ONTARIO — Several parents accompanied fifth-graders and their teachers from May Roberts Elementary School on Thursday as they released about 85 classroom-raised rainbow trout into the pond at Beck-Kiwanis Park. Students had raised the fish since October of 2018, when they got trout eggs. After the eggs hatched, the students got to watch the fish grow, and began feeding the trout just before Christmas. Oregon Department of Fish and Wildlife provided the funds to obtain the eggs as part of an effort to clean up the pond at the park.

“We tested the pH, nitrate and ammonia levels,” said Taylor Thomas, a fifth-grade student. “If a fish dies and you don’t take it out, it causes high nitrate level, causing more ammonia, then death.”

The trout were housed in three tanks — one in each classroom, which had 200 fish a piece. Of the 600 trout, only 117 survived, with each group varying. One had 80 remaining, another had 35, and one group only had two trout that survived.

The water temperature needed to be at about 50 degrees. In addition, students monitored the temperature, recording ammonia levels, pH, nitrate and nitrite levels.

Teacher Carol Dewitt’s class had the highest surviving group of rainbow trout, and she attributed it to owning a 29-gallon tank. Dewitt said she released fish years ago, and owned the larger tank which she had kept. Dewitt’s tank was different than the smaller 5-gallon coolers the other teachers had.

“My favorite part was when we were pouring thirty gallons of water into the first tank,” said student MacKenzie Tolman. “We had to let it sit overnight [before putting the fish in] to let the water get to fifty degrees or sixty degrees. We tested the ammonia, if it was wrong we re-tested. The fish die on the bottom, they don’t float up. If there was too much ammonia there were bubbles on top.”

While they were raising the fish, students learned about the life cycle of rainbow trout via a biologist from Hines, Oregon. Several student groups also got to participate in dissecting a trout — not the ones they raised, which were still minnow-sized during their release. Dewitt said they were surprised to find the trout’s intestines full of snail shells.

Into the pond

For the big day, students walked to the park from the elementary school.
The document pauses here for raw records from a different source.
-- ==== Sys2Proof/Laws/PerInstr.lean ====
section
/-! SUPPORT. The per-instruction family RoundTrip: the decoder reads back every operand of every encodable
instruction, at every value its fields admit. -/

set_option Elab.async false

namespace Sys2Proof.Laws

/-- The decoder gives `i` back from the word of `i`, for every row that has an encoding. -/
def RoundTrip.Statement (i : Instr) : Prop := i.size ≠ 0 → decodeWord (instrWord i) = .ok i

theorem fld_eq {w lo n : Nat} {x : BitVec n} (h : w / 2 ^ lo % 2 ^ n = x.toNat) : fld w lo n = x := by
  apply BitVec.eq_of_toNat_eq
  simp [fld, h]

/-- One segment of a word written as high part, segment, low part. -/
theorem seg_eq {lo n w x : Nat} (h l : Nat) (hx : x < 2 ^ n) (hl : l < 2 ^ lo)
    (e : w = (h * 2 ^ n + x) * 2 ^ lo + l) : w / 2 ^ lo % 2 ^ n = x := by
  subst e
  rw [Nat.mul_comm, Nat.mul_add_div (Nat.two_pow_pos lo), Nat.div_eq_of_lt hl, Nat.add_zero, Nat.mul_comm,
    Nat.mul_add_mod, Nat.mod_eq_of_lt hx]

theorem roundTrip_of32 (i : Instr) (h : ∀ w, instrWord i = w → w % 2 = 1 ∧ w < 4294967296 ∧ decode32 w = some i) :
    RoundTrip.Statement i := fun _ => by
  obtain ⟨h1, h2, h3⟩ := h _ rfl
  simp [decodeWord, h1, Nat.mod_eq_of_lt h2, h3]

theorem roundTrip_of16 (i : Instr) (h : ∀ w, instrWord i = w → w % 2 = 0 ∧ w < 65536 ∧ decode16 w = some i) :
    RoundTrip.Statement i := fun _ => by
  obtain ⟨h1, h2, h3⟩ := h _ rfl
  simp [decodeWord, h1, Nat.mod_eq_of_lt h2, h3]

theorem layout0 {x0 x1 x2 x3 x4 x5 w : Nat} (h0 : x0 < 2) (h1 : x1 < 128) (h2 : x2 < 512) (h3 : x3 < 32) (h4 : x4 < 32) (h5 : x5 < 32)
    (e : w = x0 * 1 + x1 * 2 + x2 * 256 + x3 * 131072 + x4 * 4194304 + x5 * 134217728) :
    w < 4294967296 ∧ w / 1 % 2 = x0 ∧ w / 2 % 128 = x1 ∧ w / 256 % 512 = x2 ∧ w / 131072 % 32 = x3 ∧ w / 4194304 % 32 = x4 ∧ w / 134217728 % 32 = x5 :=
  ⟨by omega, seg_eq (lo := 0) (n := 1) (x1 * 1 + x2 * 128 + x3 * 65536 + x4 * 2097152 + x5 * 67108864) (0) h0 (by omega) (by omega), seg_eq (lo := 1) (n := 7) (x2 * 1 + x3 * 512 + x4 * 16384 + x5 * 524288) (x0 * 1) h1 (by omega) (by omega), seg_eq (lo := 8) (n := 9) (x3 * 1 + x4 * 32 + x5 * 1024) (x0 * 1 + x1 * 2) h2 (by omega) (by omega), seg_eq (lo := 17) (n := 5) (x4 * 1 + x5 * 32) (x0 * 1 + x1 * 2 + x2 * 256) h3 (by omega) (by omega), seg_eq (lo := 22) (n := 5) (x5 * 1) (x0 * 1 + x1 * 2 + x2 * 256 + x3 * 131072) h4 (by omega) (by omega), seg_eq (lo := 27) (n := 5) (0) (x0 * 1 + x1 * 2 + x2 * 256 + x3 * 131072 + x4 * 4194304) h5 (by omega) (by omega)⟩

theorem layout1 {x0 x1 x2 x3 x4 w : Nat} (h0 : x0 < 2) (h1 : x1 < 128) (h2 : x2 < 16384) (h3 : x3 < 32) (h4 : x4 < 32)
    (e : w = x0 * 1 + x1 * 2 + x2 * 256 + x3 * 4194304 + x4 * 134217728) :
    w < 4294967296 ∧ w / 1 % 2 = x0 ∧ w / 2 % 128 = x1 ∧ w / 256 % 16384 = x2 ∧ w / 4194304 % 32 = x3 ∧ w / 134217728 % 32 = x4 :=
  ⟨by omega, seg_eq (lo := 0) (n := 1) (x1 * 1 + x2 * 128 + x3 * 2097152 + x4 * 67108864) (0) h0 (by omega) (by omega), seg_eq (lo := 1) (n := 7) (x2 * 1 + x3 * 16384 + x4 * 524288) (x0 * 1) h1 (by omega) (by omega), seg_eq (lo := 8) (n := 14) (x3 * 1 + x4 * 32) (x0 * 1 + x1 * 2) h2 (by omega) (by omega), seg_eq (lo := 22) (n := 5) (x4 * 1) (x0 * 1 + x1 * 2 + x2 * 256) h3 (by omega) (by omega), seg_eq (lo := 27) (n := 5) (0) (x0 * 1 + x1 * 2 + x2 * 256 + x3 * 4194304) h4 (by omega) (by omega)⟩

theorem layout2 {x0 x1 x2 x3 x4 x5 w : Nat} (h0 : x0 < 2) (h1 : x1 < 128) (h2 : x2 < 64) (h3 : x3 < 256) (h4 : x4 < 32) (h5 : x5 < 32)
    (e : w = x0 * 1 + x1 * 2 + x2 * 256 + x3 * 16384 + x4 * 4194304 + x5 * 134217728) :
    w < 4294967296 ∧ w / 1 % 2 = x0 ∧ w / 2 % 128 = x1 ∧ w / 256 % 64 = x2 ∧ w / 16384 % 256 = x3 ∧ w / 4194304 % 32 = x4 ∧ w / 134217728 % 32 = x5 :=
  ⟨by omega, seg_eq (lo := 0) (n := 1) (x1 * 1 + x2 * 128 + x3 * 8192 + x4 * 2097152 + x5 * 67108864) (0) h0 (by omega) (by omega), seg_eq (lo := 1) (n := 7) (x2 * 1 + x3 * 64 + x4 * 16384 + x5 * 524288) (x0 * 1) h1 (by omega) (by omega), seg_eq (lo := 8) (n := 6) (x3 * 1 + x4 * 256 + x5 * 8192) (x0 * 1 + x1 * 2) h2 (by omega) (by omega), seg_eq (lo := 14) (n := 8) (x4 * 1 + x5 * 32) (x0 * 1 + x1 * 2 + x2 * 256) h3 (by omega) (by omega), seg_eq (lo := 22) (n := 5) (x5 * 1) (x0 * 1 + x1 * 2 + x2 * 256 + x3 * 16384) h4 (by omega) (by omega), seg_eq (lo := 27) (n := 5) (0) (x0 * 1 + x1 * 2 + x2 * 256 + x3 * 16384 + x4 * 4194304) h5 (by omega) (by omega)⟩

theorem layout3 {x0 x1 x2 x3 w : Nat} (h0 : x0 < 2) (h1 : x1 < 128) (h2 : x2 < 524288) (h3 : x3 < 32)
    (e : w = x0 * 1 + x1 * 2 + x2 * 256 + x3 * 134217728) :
    w < 4294967296 ∧ w / 1 % 2 = x0 ∧ w / 2 % 128 = x1 ∧ w / 256 % 524288 = x2 ∧ w / 134217728 % 32 = x3 :=
  ⟨by omega, seg_eq (lo := 0) (n := 1) (x1 * 1 + x2 * 128 + x3 * 67108864) (0) h0 (by omega) (by omega), seg_eq (lo := 1) (n := 7) (x2 * 1 + x3 * 524288) (x0 * 1) h1 (by omega) (by omega), seg_eq (lo := 8) (n := 19) (x3 * 1) (x0 * 1 + x1 * 2) h2 (by omega) (by omega), seg_eq (lo := 27) (n := 5) (0) (x0 * 1 + x1 * 2 + x2 * 256) h3 (by omega) (by omega)⟩

theorem layout4 {x0 x1 x2 x3 x4 w : Nat} (h0 : x0 < 2) (h1 : x1 < 128) (h2 : x2 < 65536) (h3 : x3 < 8) (h4 : x4 < 32)
    (e : w = x0 * 1 + x1 * 2 + x2 * 256 + x3 * 16777216 + x4 * 134217728) :
    w < 4294967296 ∧ w / 1 % 2 = x0 ∧ w / 2 % 128 = x1 ∧ w / 256 % 65536 = x2 ∧ w / 16777216 % 8 = x3 ∧ w / 134217728 % 32 = x4 :=
  ⟨by omega, seg_eq (lo := 0) (n := 1) (x1 * 1 + x2 * 128 + x3 * 8388608 + x4 * 67108864) (0) h0 (by omega) (by omega), seg_eq (lo := 1) (n := 7) (x2 * 1 + x3 * 65536 + x4 * 524288) (x0 * 1) h1 (by omega) (by omega), seg_eq (lo := 8) (n := 16) (x3 * 1 + x4 * 8) (x0 * 1 + x1 * 2) h2 (by omega) (by omega), seg_eq (lo := 24) (n := 3) (x4 * 1) (x0 * 1 + x1 * 2 + x2 * 256) h3 (by omega) (by omega), seg_eq (lo := 27) (n := 5) (0) (x0 * 1 + x1 * 2 + x2 * 256 + x3 * 16777216) h4 (by omega) (by omega)⟩

theorem layout5 {x0 x1 x2 x3 x4 x5 x6 x7 w : Nat} (h0 : x0 < 2) (h1 : x1 < 128) (h2 : x2 < 64) (h3 : x3 < 64) (h4 : x4 < 2) (h5 : x5 < 2) (h6 : x6 < 32) (h7 : x7 < 32)
    (e : w = x0 * 1 + x1 * 2 + x2 * 256 + x3 * 16384 + x4 * 1048576 + x5 * 2097152 + x6 * 4194304 + x7 * 134217728) :
    w < 4294967296 ∧ w / 1 % 2 = x0 ∧ w / 2 % 128 = x1 ∧ w / 256 % 64 = x2 ∧ w / 16384 % 64 = x3 ∧ w / 1048576 % 2 = x4 ∧ w / 2097152 % 2 = x5 ∧ w / 4194304 % 32 = x6 ∧ w / 134217728 % 32 = x7 :=
  ⟨by omega, seg_eq (lo := 0) (n := 1) (x1 * 1 + x2 * 128 + x3 * 8192 + x4 * 524288 + x5 * 1048576 + x6 * 2097152 + x7 * 67108864) (0) h0 (by omega) (by omega), seg_eq (lo := 1) (n := 7) (x2 * 1 + x3 * 64 + x4 * 4096 + x5 * 8192 + x6 * 16384 + x7 * 524288) (x0 * 1) h1 (by omega) (by omega), seg_eq (lo := 8) (n := 6) (x3 * 1 + x4 * 64 + x5 * 128 + x6 * 256 + x7 * 8192) (x0 * 1 + x1 * 2) h2 (by omega) (by omega), seg_eq (lo := 14) (n := 6) (x4 * 1 + x5 * 2 + x6 * 4 + x7 * 128) (x0 * 1 + x1 * 2 + x2 * 256) h3 (by omega) (by omega), seg_eq (lo := 20) (n := 1) (x5 * 1 + x6 * 2 + x7 * 64) (x0 * 1 + x1 * 2 + x2 * 256 + x3 * 16384) h4 (by omega) (by omega), seg_eq (lo := 21) (n := 1) (x6 * 1 + x7 * 32) (x0 * 1 + x1 * 2 + x2 * 256 + x3 * 16384 + x4 * 1048576) h5 (by omega) (by omega), seg_eq (lo := 22) (n := 5) (x7 * 1) (x0 * 1 + x1 * 2 + x2 * 256 + x3 * 16384 + x4 * 1048576 + x5 * 2097152) h6 (by omega) (by omega), seg_eq (lo := 27) (n := 5) (0) (x0 * 1 + x1 * 2 + x2 * 256 + x3 * 16384 + x4 * 1048576 + x5 * 2097152 + x6 * 4194304) h7 (by omega) (by omega)⟩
Dewitt said ODFW officials also recommend not feeding trout before they are released, as their digestion processes can affect the ammonia levels of the water, and in turn impact the rest of the fish. However, the students didn’t know ahead of the release they weren’t supposed to feed the fish, and had done so already.

Several students were upset Thursday when they released their trout.

“My favorite part was when we first got them. My least favorite part is right now,” said fifth-grade student Alyx Chadwick.

The children spent about an hour at the park. The trout were transported inside large ziplock bags, inside buckets, and students watched the fish acclimate for a timed half-hour, in the bags, in the pond.

After that the students opened the bags and set the fish free.

For their next project, Dewitt said, the children will pick up garbage at the park, and are hopeful to eventually see a cleaner pond.

Dewitt said she hopes Fish and Wildlife officers will bring equipment during a future visit to do a test to let the students see what kind of things live in the pond water at the park.